### Assigned task
Reproduce the complete listing without any deviation.

### Data excerpt
::::::::::
-- ==== Sys2Proof/Machine/Dispatch.lean ====
section
/-! DEFINITION. The dispatch: one arm per command, each one direct call of that command's meaning. -/

namespace Sys2Proof.Machine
::::::::::
### Response to this exercise
-- ==== Sys2Proof/Machine/Dispatch.lean ====
section
/-! DEFINITION. The dispatch: one arm per command, each one direct call of that command's meaning. -/

namespace Sys2Proof.Machine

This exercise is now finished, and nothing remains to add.